Lake Malawi was founded by singer Albert Černý following the breakup of his former band, Charlie Straight, in September 2013. The band's name is inspired by the Bon Iver song "Calgary", from their 2011 self-titled album.

Lake Malawi released their debut single, "Always June", in 2014, performing it live on BBC London.
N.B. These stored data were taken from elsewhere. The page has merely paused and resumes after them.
-- ==== Sys2Proof/Certificates/Slice0/Obligations.lean ====
section
/-! DEFINITION. The statements for the provers, in the order of OBLIGATIONS.json. -/

open Sys2Proof Sys2Proof.Machine

/-! Encodings -/

/-- R95 to R97, R91, R92: decoding the code of a well-formed instruction gives the instruction back. -/
def Obligations.DecodeEncodeAgree : Prop :=
  ∀ i : Instr, i.wf = true → decode (encode i) = .ok i

/-- R96, R91, R92: what the decoder accepts is well formed and has that code: a command word, with REPLACE_IMAGE's
operand, and the levels of a wire format stand for one instruction each. -/
def Obligations.DecodedCodeEncodesBack : Prop :=
  (∀ r i, decode (.command r) = .ok i →
    i.wf = true ∧ ∃ m, encode i = .command { cmd := r.cmd, imgIn := m } ∧ (opcField r.cmd = 4 → m = r.imgIn)) ∧
  ∀ l i, decode (.wire l) = .ok i → i.wf = true ∧ encode i = .wire l

/-- R98: an illegal word at the port of an idle block is refused with BadCommand and changes nothing else (the word is
taken from the port and the refusal is reported, log entry 13). -/
def Obligations.IllegalWordIsBadCommand : Prop :=
  ∀ (s : State) (r : Request) (rest : List Request),
    s.restartIn = false → s.op = .idle → s.cmdIn = r :: rest →
    (opcField r.cmd = 0 ∨ 5 ≤ (opcField r.cmd).toNat ∨
      ((opcField r.cmd = 2 ∨ opcField r.cmd = 3 ∨ opcField r.cmd = 4) ∧ argField r.cmd ≠ 0)) →
    step s = .next { s with
      cmdIn := rest, result := false, status := .badCommand, trace := .failure .badCommand none :: s.trace }

/-- R91, R92, R96: words and levels written out from the encoding tables decode to the instructions they stand for. -/
def Obligations.WordsOfTheTableDecode : Prop :=
  decode (.command { cmd := 0b00010000, imgIn := [] }) = .ok (.select 0) ∧
  decode (.command { cmd := 0b00011111, imgIn := [] }) = .ok (.select 15) ∧
  decode (.command { cmd := 0b00100000, imgIn := [] }) = .ok .burn ∧
  decode (.command { cmd := 0b00110000, imgIn := [] }) = .ok .toggleBus ∧
  decode (.command { cmd := 0b01000000, imgIn := [(4095, 0xFC)] }) = .ok (.replaceImage [(4095, 0xFC)]) ∧
  decode (.wire [true, false, true, false, false, true, false, true, true]) = .ok (.byteCell 0xA5) ∧
  decodeTableWord 40 0x1FDFEFF7FD = some .header

/-- R91: the header is low exactly at edges 8, 17, 26 and 36 of its 37, the same for every image and slot, and is the
number 0x1FDFEFF7FD with edge 1 as the most significant bit. -/
def Obligations.HeaderIsTheFixedPattern : Prop :=
  (∀ (img : Memory) (sel : BitVec 3), framePart img sel 37 = headerLevels) ∧
  levelsOfNat 37 0x1FDFEFF7FD = headerLevels ∧
  ∀ k : Fin 37, headerLevels[(k : Nat)]? = some (decide (k.val + 1 ∉ [8, 17, 26, 36]))

/-- R93: a byte cell of the frame carries its byte's bits 7 to 0 and then a high gap, for every byte of the slot. -/
def Obligations.FrameCellCarriesByte : Prop :=
  ∀ (img : Memory) (sel : BitVec 3) (i : Nat), i < 512 →
    (List.range 9).map (fun j => frameLevel img sel (38 + 9 * i + j)) = cellLevels (img.read (512 * sel.toNat + i))

/-! The fetch -/

/-- A step runs the decoded instruction: at the port of an idle block, in the two polling phases (log entry 10), and for
a word of any row of the table placed with `withFetchWord`, a command word (8 bits), a header (40) or a byte cell (16) (log
entry 22). Nothing is added around `exec` but the request taken from the port. -/
def Obligations.StepRunsDecodedInstruction : Prop :=
  (∀ (s : State) (r : Request) (rest : List Request) (i : Instr),
    s.restartIn = false → s.op = .idle → s.cmdIn = r :: rest → decode (.command r) = .ok i →
    step s = exec i { s with cmdIn := rest }) ∧
  (∀ s : State, s.restartIn = false → s.op = .xferHeader → step s = exec .header s) ∧
  (∀ s : State, s.restartIn = false → s.op = .xferData → step s = exec (.byteCell s.clCur) s) ∧
  (∀ (s : State) (w : Nat) (i : Instr), decodeTableWord 8 w = some i →
    step (s.withFetchWord 8 w) = exec i { s with op := .idle, restartIn := false }) ∧
  (∀ (s : State) (w : Nat), decodeTableWord 40 w = some .header →
    s.withFetchWord 40 w = { s with op := .xferHeader, restartIn := false, clTmo := max 1 s.clTmo } ∧
      step (s.withFetchWord 40 w) = exec .header (s.withFetchWord 40 w)) ∧
  ∀ (s : State) (w : Nat) (d : Byte), decodeTableWord 16 w = some (.byteCell d) →
    s.withFetchWord 16 w = { s with op := .xferData, restartIn := false, clTmo := max 1 s.clTmo, clCur := d } ∧
      step (s.withFetchWord 16 w) = exec (.byteCell d) (s.withFetchWord 16 w)

/-- R44, R144: a command has no move while another is in flight, a wire format none outside its phase. That the model
says so with a fault is its choice (log entries 9 and 10). -/
def Obligations.NoMoveOutsideItsPhase : Prop :=
  (∀ (s : State) (n : BitVec 4) (img : Memory), s.op ≠ .idle →
    exec (.select n) s = .fault .portBusy ∧ exec .burn s = .fault .portBusy ∧
    exec .toggleBus s = .fault .portBusy ∧ exec (.replaceImage img) s = .fault .portBusy) ∧
  (∀ s : State, s.op ≠ .xferHeader → exec .header s = .fault .phaseNotEnabled) ∧
  ∀ (s : State) (d : Byte), s.op ≠ .xferData → exec (.byteCell d) s = .fault .phaseNotEnabled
That year, the band played at the Czech music festivals Colours of Ostrava and Rock for People as well as the Great Escape Festival in the UK. A year later, they issued their debut EP, We Are Making Love Again. They opened for several notable acts performing in Prague, including the Kooks, Mika, and Thirty Seconds to Mars. In 2016, drummer and former Charlie Straight member Pavel Pilch left the band and was replaced by Antonín Hrabal.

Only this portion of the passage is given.